Wednesday 9th March 2016; 2.00 - 4.00pm; Room B.13, 32 Lincoln’s Inn Field (32L)
Speaker: Prof William Clarence-Smith; Chair: Dr Kirsten Schulze
Middle Eastern and South Asian migrants contributed significantly to the history of the colonial Philippines, chiefly coming to profit from a frontier of economic opportunity. Armenians were the early modern trail-blazers. However, they had almost disappeared from the archipelago from around 1800, perhaps because of the ending of the galleon trade with Mexico. The first known ‘Otomano’ arrived in 1869, and the ‘Syrians’, as they called themselves, grew in numbers from the 1880s. The immigration of Muslim Hadharim, from what is today eastern Yemen, was less visible. Neither the Spaniards nor the Americans wanted these people to settle, given their alleged propensity to encourage ‘fanaticism’ among the Muslim Moros. Nevertheless, they were present from early times in the south, and slowly developed in symbiosis with the Moros.
Middle Easterners typically began as frugal and hard-working peddlers, gradually working their way up to own rural stores, bazaars, department stores, and import-export wholesaling companies. They became prominent in the professions, real estate, transport, utilities, and entertainment, and to a lesser extent in agriculture and mining. They pioneered the proto-industrial manufacture of embroidery for export, and gradually moved into manufacturing. Some ‘Syrians’ worked for the US colonial administration after 1898, but this stopped during the First World War.

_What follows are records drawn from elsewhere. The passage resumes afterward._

-- ==== Sys2Proof/Tests/Slice0.lean ====
section
/-! SUPPORT. The model's own tests: what each check of WellFormed refuses, one Word for every constructor written out
from the table of 30_encoding.md R96, single steps with the results of 95_test_vectors.md, and, for every obligation
with hypotheses, a concrete state and operands that meet them. -/

namespace Sys2Proof.Tests

open Sys2Proof.Machine Sys2Proof.Spec

/-- The next state, if the outcome has one. -/
def nextOf (r : Result) : Option State :=
  match r with
  | .next t => some t
  | .fault _ | .refused _ => none

/-- The fault, if the outcome is one. -/
def faultOf (r : Result) : Option Fault :=
  match r with
  | .fault f => some f
  | .next _ | .refused _ => none

/-- The reset state with the given memory. -/
def withSlots (m : Memory) : State := { State.reset with mem := m }

/-! ### WellFormed: each check refuses an ill-formed term -/

theorem test_wf_table_without_the_opcode : (Instr.addImmA 0x05#8).wellFormedIn [0x02#8, 0xFF#8] = false := by decide
theorem test_wf_table_with_the_opcode : (Instr.addImmA 0x05#8).wellFormedIn [0x02#8, 0x01#8] = true := by decide
theorem test_assembler_refuses_operand_of_register_form : (Instr.addBA 0x01#8).assemblerForm = false := by decide
theorem test_assembler_refuses_operand_of_halt : (Instr.halt 0xAB#8).assemblerForm = false := by decide
theorem test_assembler_accepts_halt : (Instr.halt 0x00#8).assemblerForm = true := by decide

theorem test_program_refused_without_org :
    Program.startsWithOrg { org := 0x010A#16, words := [0xFF00#16] } = false := by decide
theorem test_program_refused_without_halt :
    Program.endsWithHalt { org := 0x000A#16, words := [0x0105#16] } = false := by decide
theorem test_program_refused_with_no_words : Program.endsWithHalt { org := 0x000A#16, words := [] } = false := by decide
theorem test_program_refused_with_illegal_word :
    Program.allDecode { org := 0x000A#16, words := [0x2500#16, 0xFF00#16] } = false := by decide
theorem test_program_refused_when_too_long :
    Program.fits { org := 0x00FF#16, words := [0x1301#16, 0xFF00#16] } = false := by decide
/-- The words of worked example S3. -/
theorem test_program_s3_is_well_formed : Program.wellFormed { org := 0x000A#16, words := [0xFF00#16] } = true := by decide

/-! ### Decoding: a Word of every constructor, written out from R96 -/

theorem test_decode_addImmA : decode 0b00000001_00000101#16 = .ok (.addImmA 0x05#8) := by decide
theorem test_decode_addImmB : decode 0b00000010_10000000#16 = .ok (.addImmB 0x80#8) := by decide
theorem test_decode_addDirA : decode 0b00000011_00000001#16 = .ok (.addDirA 0x01#8) := by decide
theorem test_decode_addDirB : decode 0b00000100_11111111#16 = .ok (.addDirB 0xFF#8) := by decide
theorem test_decode_addBA : decode 0b00000101_00000000#16 = .ok (.addBA 0x00#8) := by decide
theorem test_decode_addAB : decode 0b00000110_01011010#16 = .ok (.addAB 0x5A#8) := by decide
theorem test_decode_subImmA : decode 0b00000111_00000101#16 = .ok (.subImmA 0x05#8) := by decide
theorem test_decode_subImmB : decode 0b00001000_10000000#16 = .ok (.subImmB 0x80#8) := by decide
theorem test_decode_subDirA : decode 0b00001001_00000001#16 = .ok (.subDirA 0x01#8) := by decide
theorem test_decode_subDirB : decode 0b00001010_11111111#16 = .ok (.subDirB 0xFF#8) := by decide
theorem test_decode_subBA : decode 0b00001011_00000000#16 = .ok (.subBA 0x00#8) := by decide
theorem test_decode_subAB : decode 0b00001100_01011010#16 = .ok (.subAB 0x5A#8) := by decide
theorem test_decode_compareImmA : decode 0b00001101_00000101#16 = .ok (.compareImmA 0x05#8) := by decide
theorem test_decode_compareImmB : decode 0b00001110_10000000#16 = .ok (.compareImmB 0x80#8) := by decide
theorem test_decode_compareDirA : decode 0b00001111_00000001#16 = .ok (.compareDirA 0x01#8) := by decide
theorem test_decode_compareDirB : decode 0b00010000_11111111#16 = .ok (.compareDirB 0xFF#8) := by decide
theorem test_decode_compareBA : decode 0b00010001_00000000#16 = .ok (.compareBA 0x00#8) := by decide
theorem test_decode_compareAB : decode 0b00010010_01011010#16 = .ok (.compareAB 0x5A#8) := by decide
theorem test_decode_moveImmA : decode 0b00010011_00000101#16 = .ok (.moveImmA 0x05#8) := by decide
theorem test_decode_moveImmB : decode 0b00010100_10000000#16 = .ok (.moveImmB 0x80#8) := by decide
theorem test_decode_moveDirToA : decode 0b00010101_00000001#16 = .ok (.moveDirToA 0x01#8) := by decide
theorem test_decode_moveDirToB : decode 0b00010110_11111111#16 = .ok (.moveDirToB 0xFF#8) := by decide
theorem test_decode_moveAToDir : decode 0b00010111_00000000#16 = .ok (.moveAToDir 0x00#8) := by decide
theorem test_decode_moveBToDir : decode 0b00011000_01011010#16 = .ok (.moveBToDir 0x5A#8) := by decide
theorem test_decode_moveAToInd : decode 0b00011001_00000101#16 = .ok (.moveAToInd 0x05#8) := by decide
theorem test_decode_moveBToInd : decode 0b00011010_10000000#16 = .ok (.moveBToInd 0x80#8) := by decide
theorem test_decode_jmpImm : decode 0b00011011_00000001#16 = .ok (.jmpImm 0x01#8) := by decide
theorem test_decode_jmpDir : decode 0b00011100_11111111#16 = .ok (.jmpDir 0xFF#8) := by decide
theorem test_decode_bcs : decode 0b00011101_00000000#16 = .ok (.bcs 0x00#8) := by decide
theorem test_decode_bcc : decode 0b00011110_01011010#16 = .ok (.bcc 0x5A#8) := by decide
theorem test_decode_bns : decode 0b00011111_00000101#16 = .ok (.bns 0x05#8) := by decide
theorem test_decode_bnc : decode 0b00100000_10000000#16 = .ok (.bnc 0x80#8) := by decide
theorem test_decode_bzs : decode 0b00100001_00000001#16 = .ok (.bzs 0x01#8) := by decide
theorem test_decode_bzc : decode 0b00100010_11111111#16 = .ok (.bzc 0xFF#8) := by decide
theorem test_decode_bvs : decode 0b00100011_00000000#16 = .ok (.bvs 0x00#8) := by decide
theorem test_decode_bvc : decode 0b00100100_01011010#16 = .ok (.bvc 0x5A#8) := by decide
theorem test_decode_halt : decode 0b11111111_00000101#16 = .ok (.halt 0x05#8) := by decide

theorem test_decode_refuses_0x00 : decode 0b00000000_00001010#16 = .error (.invalidInstruction 0x00#8) := by decide
theorem test_decode_refuses_0x25 : decode 0b00100101_00000000#16 = .error (.invalidInstruction 0x25#8) := by decide
theorem test_decode_refuses_0x2E : decode 0b00101110_00000000#16 = .error (.invalidInstruction 0x2E#8) := by decide
theorem test_decode_refuses_0xFE : decode 0b11111110_00010010#16 = .error (.invalidInstruction 0xFE#8) := by decide
theorem test_table_word : decodeTableWord 16 0x1930 = some (.moveAToInd 0x30#8) := by decide
theorem test_table_word_refused : decodeTableWord 16 0x2E00 = none := by decide
theorem test_table_word_of_eight_bits : decodeTableWord 8 0xFF = none := by decide

/-! ### Single steps (95_test_vectors.md sections 2.3 to 2.5) -/

/-- Vector E1. -/
theorem test_E1_addImmA :
    nextOf (exec (.addImmA 0x05#8) State.reset) =
      some { State.reset with
        gpa := 0x0005#16
        alu := { State.reset.alu with y := 0x0005#16, z := 0x0005#16 } } := by decide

South Asians came with the liberalization of trade in the 19th century, benefiting from the umbrella of British power. Initially, these were ‘Bombays’ from Gujarat, both Hindu and Muslim, who came in small numbers. The Muslims among them eventually founded the first Muslim associations in Manila. From about the 1870s, the term ‘Bombays’ began to include Sindi Lohana Hindus from Hyderabad, in what is today Pakistan, who were part of a successful global diaspora, selling curios and Japanese silks. They quickly became the wealthiest South Asians in the territory, and have remained so to this day. Under American rule, they were joined by Punjabi Sikhs, in whose gurdwara they sometimes worshipped, but Sikhs were generally poorer, acting as chauffeurs, watchmen, and the like.
Speaker
William Gervase Clarence-Smith is Professor of the Economic History of Asia and Africa, at the School of Oriental and African Studies (SOAS), University of London.
Chair
Kirsten Schulze is Deputy Director of the Saw Swee Hock Southeast Asia Centre and Associate Professor in International History at LSE.